REPUBLIKA.CO.ID, JAKARTA -- Ketua Badan Pengkajian Bambang Sadono menyatakan, tahapan amendemen UUD kini sudah memasuki tahapan perumusan. Sebab, proses pengkajian sudah dilakukan pada 2015.
Menurut Bambang, rekomendasi kepada MPR periode saat ini agar melakukan penataan sistem ketatanegaraan melalui amendemen UUD. Ada 44 orang di Badan Pengkajian, dengan empat wakil ketua.
Tugas amendemen itu disusun dalam sebuah renstra atau rencana strategis. Ada 15 topik yang harus dikaji yang dibagi dalam lima kelompok.
Kelima kelompok itu membahas Pancasila, posisi MPR (kewenangan), pemerintahan (sistem presidensial), penguatan atau penataan kembali DPD, dan pembahasan kewenangan Mahkamah Agung, MK, dan KY.

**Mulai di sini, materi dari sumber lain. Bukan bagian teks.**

/-! ### setCtx -/

@[simp] theorem State.setCtx_pending (s : State) (c : Nat) (x : Context) : (s.setCtx c x).pending = s.pending := rfl
@[simp] theorem State.setCtx_gradeB (s : State) (c : Nat) (x : Context) : (s.setCtx c x).gradeB = s.gradeB := rfl
@[simp] theorem State.setCtx_regs (s : State) (c : Nat) (x : Context) : (s.setCtx c x).regs = s.regs := rfl
@[simp] theorem State.setCtx_lag (s : State) (c : Nat) (x : Context) : (s.setCtx c x).lag = s.lag := rfl
@[simp] theorem State.setCtx_staged (s : State) (c : Nat) (x : Context) : (s.setCtx c x).staged = s.staged := rfl
@[simp] theorem State.setCtx_capt (s : State) (c : Nat) (x : Context) : (s.setCtx c x).capt = s.capt := rfl
@[simp] theorem State.setCtx_icache (s : State) (c : Nat) (x : Context) : (s.setCtx c x).icache = s.icache := rfl
@[simp] theorem State.setCtx_lastIssue (s : State) (c : Nat) (x : Context) : (s.setCtx c x).lastIssue = s.lastIssue := rfl
@[simp] theorem State.setCtx_stood (s : State) (c : Nat) (x : Context) : (s.setCtx c x).stood = s.stood := rfl
@[simp] theorem State.setCtx_slow (s : State) (c : Nat) (x : Context) : (s.setCtx c x).slow = s.slow := rfl
@[simp] theorem State.setCtx_ps (s : State) (c : Nat) (x : Context) : (s.setCtx c x).ps = s.ps := rfl
@[simp] theorem State.setCtx_sync (s : State) (c : Nat) (x : Context) : (s.setCtx c x).sync = s.sync := rfl
@[simp] theorem State.setCtx_syncWr (s : State) (c : Nat) (x : Context) : (s.setCtx c x).syncWr = s.syncWr := rfl
@[simp] theorem State.setCtx_slots (s : State) (c : Nat) (x : Context) : (s.setCtx c x).slots = s.slots := rfl
@[simp] theorem State.setCtx_ucmds (s : State) (c : Nat) (x : Context) : (s.setCtx c x).ucmds = s.ucmds := rfl
@[simp] theorem State.setCtx_step (s : State) (c : Nat) (x : Context) : (s.setCtx c x).step = s.step := rfl
@[simp] theorem State.setCtx_spcnt (s : State) (c : Nat) (x : Context) : (s.setCtx c x).spcnt = s.spcnt := rfl
@[simp] theorem State.setCtx_seed (s : State) (c : Nat) (x : Context) : (s.setCtx c x).seed = s.seed := rfl
@[simp] theorem State.setCtx_seedNext (s : State) (c : Nat) (x : Context) : (s.setCtx c x).seedNext = s.seedNext := rfl
@[simp] theorem State.setCtx_standing (s : State) (c : Nat) (x : Context) : (s.setCtx c x).standing = s.standing := rfl
@[simp] theorem State.setCtx_boundary (s : State) (c : Nat) (x : Context) : (s.setCtx c x).boundary = s.boundary := rfl
@[simp] theorem State.setCtx_arm (s : State) (c : Nat) (x : Context) : (s.setCtx c x).arm = s.arm := rfl
@[simp] theorem State.setCtx_saving (s : State) (c : Nat) (x : Context) : (s.setCtx c x).saving = s.saving := rfl
@[simp] theorem State.setCtx_tbl (s : State) (c : Nat) (x : Context) : (s.setCtx c x).tbl = s.tbl := rfl
@[simp] theorem State.setCtx_adm (s : State) (c : Nat) (x : Context) : (s.setCtx c x).adm = s.adm := rfl
@[simp] theorem State.setCtx_scout (s : State) (c : Nat) (x : Context) : (s.setCtx c x).scout = s.scout := rfl
@[simp] theorem State.setCtx_hud (s : State) (c : Nat) (x : Context) : (s.setCtx c x).hud = s.hud := rfl
@[simp] theorem State.setCtx_queues (s : State) (c : Nat) (x : Context) : (s.setCtx c x).queues = s.queues := rfl
@[simp] theorem State.setCtx_flow (s : State) (c : Nat) (x : Context) : (s.setCtx c x).flow = s.flow := rfl
@[simp] theorem State.setCtx_pools (s : State) (c : Nat) (x : Context) : (s.setCtx c x).pools = s.pools := rfl
@[simp] theorem State.setCtx_vol (s : State) (c : Nat) (x : Context) : (s.setCtx c x).vol = s.vol := rfl
@[simp] theorem State.setCtx_reb (s : State) (c : Nat) (x : Context) : (s.setCtx c x).reb = s.reb := rfl
@[simp] theorem State.setCtx_mp (s : State) (c : Nat) (x : Context) : (s.setCtx c x).mp = s.mp := rfl
@[simp] theorem State.setCtx_mem (s : State) (c : Nat) (x : Context) : (s.setCtx c x).mem = s.mem := rfl
@[simp] theorem State.setCtx_ref (s : State) (c : Nat) (x : Context) : (s.setCtx c x).ref = s.ref := rfl
@[simp] theorem State.setCtx_kick (s : State) (c : Nat) (x : Context) : (s.setCtx c x).kick = s.kick := rfl
@[simp] theorem State.setCtx_obs (s : State) (c : Nat) (x : Context) : (s.setCtx c x).obs = s.obs := rfl
@[simp] theorem State.setCtx_pins (s : State) (c : Nat) (x : Context) : (s.setCtx c x).pins = s.pins := rfl
@[simp] theorem State.setCtx_free (s : State) (c : Nat) (x : Context) : (s.setCtx c x).free = s.free := rfl

/-! ### setObj -/

@[simp] theorem State.setObj_pending (s : State) (n : Nat) (o : SyncObj) : (s.setObj n o).pending = s.pending := rfl
@[simp] theorem State.setObj_gradeB (s : State) (n : Nat) (o : SyncObj) : (s.setObj n o).gradeB = s.gradeB := rfl
@[simp] theorem State.setObj_regs (s : State) (n : Nat) (o : SyncObj) : (s.setObj n o).regs = s.regs := rfl
@[simp] theorem State.setObj_lag (s : State) (n : Nat) (o : SyncObj) : (s.setObj n o).lag = s.lag := rfl
@[simp] theorem State.setObj_staged (s : State) (n : Nat) (o : SyncObj) : (s.setObj n o).staged = s.staged := rfl
@[simp] theorem State.setObj_capt (s : State) (n : Nat) (o : SyncObj) : (s.setObj n o).capt = s.capt := rfl
@[simp] theorem State.setObj_ctxs (s : State) (n : Nat) (o : SyncObj) : (s.setObj n o).ctxs = s.ctxs := rfl
@[simp] theorem State.setObj_icache (s : State) (n : Nat) (o : SyncObj) : (s.setObj n o).icache = s.icache := rfl
@[simp] theorem State.setObj_lastIssue (s : State) (n : Nat) (o : SyncObj) : (s.setObj n o).lastIssue = s.lastIssue := rfl
@[simp] theorem State.setObj_stood (s : State) (n : Nat) (o : SyncObj) : (s.setObj n o).stood = s.stood := rfl
@[simp] theorem State.setObj_slow (s : State) (n : Nat) (o : SyncObj) : (s.setObj n o).slow = s.slow := rfl
@[simp] theorem State.setObj_ps (s : State) (n : Nat) (o : SyncObj) : (s.setObj n o).ps = s.ps := rfl
@[simp] theorem State.setObj_syncWr (s : State) (n : Nat) (o : SyncObj) : (s.setObj n o).syncWr = s.syncWr := rfl
@[simp] theorem State.setObj_slots (s : State) (n : Nat) (o : SyncObj) : (s.setObj n o).slots = s.slots := rfl
@[simp] theorem State.setObj_ucmds (s : State) (n : Nat) (o : SyncObj) : (s.setObj n o).ucmds = s.ucmds := rfl
@[simp] theorem State.setObj_step (s : State) (n : Nat) (o : SyncObj) : (s.setObj n o).step = s.step := rfl
@[simp] theorem State.setObj_spcnt (s : State) (n : Nat) (o : SyncObj) : (s.setObj n o).spcnt = s.spcnt := rfl
@[simp] theorem State.setObj_seed (s : State) (n : Nat) (o : SyncObj) : (s.setObj n o).seed = s.seed := rfl
@[simp] theorem State.setObj_seedNext (s : State) (n : Nat) (o : SyncObj) : (s.setObj n o).seedNext = s.seedNext := rfl
@[simp] theorem State.setObj_standing (s : State) (n : Nat) (o : SyncObj) : (s.setObj n o).standing = s.standing := rfl
@[simp] theorem State.setObj_boundary (s : State) (n : Nat) (o : SyncObj) : (s.setObj n o).boundary = s.boundary := rfl
@[simp] theorem State.setObj_arm (s : State) (n : Nat) (o : SyncObj) : (s.setObj n o).arm = s.arm := rfl
@[simp] theorem State.setObj_saving (s : State) (n : Nat) (o : SyncObj) : (s.setObj n o).saving = s.saving := rfl
@[simp] theorem State.setObj_tbl (s : State) (n : Nat) (o : SyncObj) : (s.setObj n o).tbl = s.tbl := rfl
@[simp] theorem State.setObj_adm (s : State) (n : Nat) (o : SyncObj) : (s.setObj n o).adm = s.adm := rfl
@[simp] theorem State.setObj_scout (s : State) (n : Nat) (o : SyncObj) : (s.setObj n o).scout = s.scout := rfl
@[simp] theorem State.setObj_hud (s : State) (n : Nat) (o : SyncObj) : (s.setObj n o).hud = s.hud := rfl
@[simp] theorem State.setObj_queues (s : State) (n : Nat) (o : SyncObj) : (s.setObj n o).queues = s.queues := rfl
@[simp] theorem State.setObj_flow (s : State) (n : Nat) (o : SyncObj) : (s.setObj n o).flow = s.flow := rfl
@[simp] theorem State.setObj_pools (s : State) (n : Nat) (o : SyncObj) : (s.setObj n o).pools = s.pools := rfl
@[simp] theorem State.setObj_vol (s : State) (n : Nat) (o : SyncObj) : (s.setObj n o).vol = s.vol := rfl
@[simp] theorem State.setObj_reb (s : State) (n : Nat) (o : SyncObj) : (s.setObj n o).reb = s.reb := rfl
@[simp] theorem State.setObj_mp (s : State) (n : Nat) (o : SyncObj) : (s.setObj n o).mp = s.mp := rfl
@[simp] theorem State.setObj_mem (s : State) (n : Nat) (o : SyncObj) : (s.setObj n o).mem = s.mem := rfl
@[simp] theorem State.setObj_ref (s : State) (n : Nat) (o : SyncObj) : (s.setObj n o).ref = s.ref := rfl
@[simp] theorem State.setObj_kick (s : State) (n : Nat) (o : SyncObj) : (s.setObj n o).kick = s.kick := rfl
@[simp] theorem State.setObj_obs (s : State) (n : Nat) (o : SyncObj) : (s.setObj n o).obs = s.obs := rfl
@[simp] theorem State.setObj_pins (s : State) (n : Nat) (o : SyncObj) : (s.setObj n o).pins = s.pins := rfl
@[simp] theorem State.setObj_free (s : State) (n : Nat) (o : SyncObj) : (s.setObj n o).free = s.free := rfl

''Kami merumuskan dengan berkomunikasi dengan tokoh masyarakat, daerah, politik dan perguruan tinggi. Lalu, 2016 kita fokuskan agar temanya makin mengerucut,'' kata Bambang dalam diskusi majelis di Kompleks Parlemen Senayan, Jakarta, Selasa (15/3).
Sebab, apa yang dilakukan MPR pada umumnya mendapat respons positif dari fraksi-fraksi. Ada beberapa topik yang menarik, seperti PDIP yang mengusulkan reformulasi konsep pembangunan model GBHN dengan adendum.
Artinya, lanjut dia, amendemen itu sekaligus menjawab anggapan masyarakat ini tidak akan merembet ke mana-mana. Poin yang akan diubah harus disebutkan pasalnya dengan jelas, bunyi perubahan, dan argumentasi jelas.
''Setelah mengkaji, kita akan melakukan perumusan-perumusan. Maka, kita sudah mulai menjabarkan kembali kesimpulan yang sudah dilakukan 2015,'' ujarnya.
Anggota Badan Pengkajian TB Soenmandjaja menilai, banyak yang ingin menabrakkan UUD pascaperubahan dengan UU yang asli. Perubahan UUD yang terakhir juga bukan inisiatif MPR, melainkan dari mahasiswa, aktivis, dan lainnya.
Pascadicabutnya TAP MPR No 2 Tahun 1978 oleh MPR hasil Pemilu 97, serta dicabutnya TAP No 2 Tahun 1998 berdampak besar terhadap Pancasila. Setelah itu, seketika Pancasila tidak terdengar lagi.
''Bahkan, 60 persen kepala daerah tidak hafal Pancasila,'' ucap politisi PKS tersebut.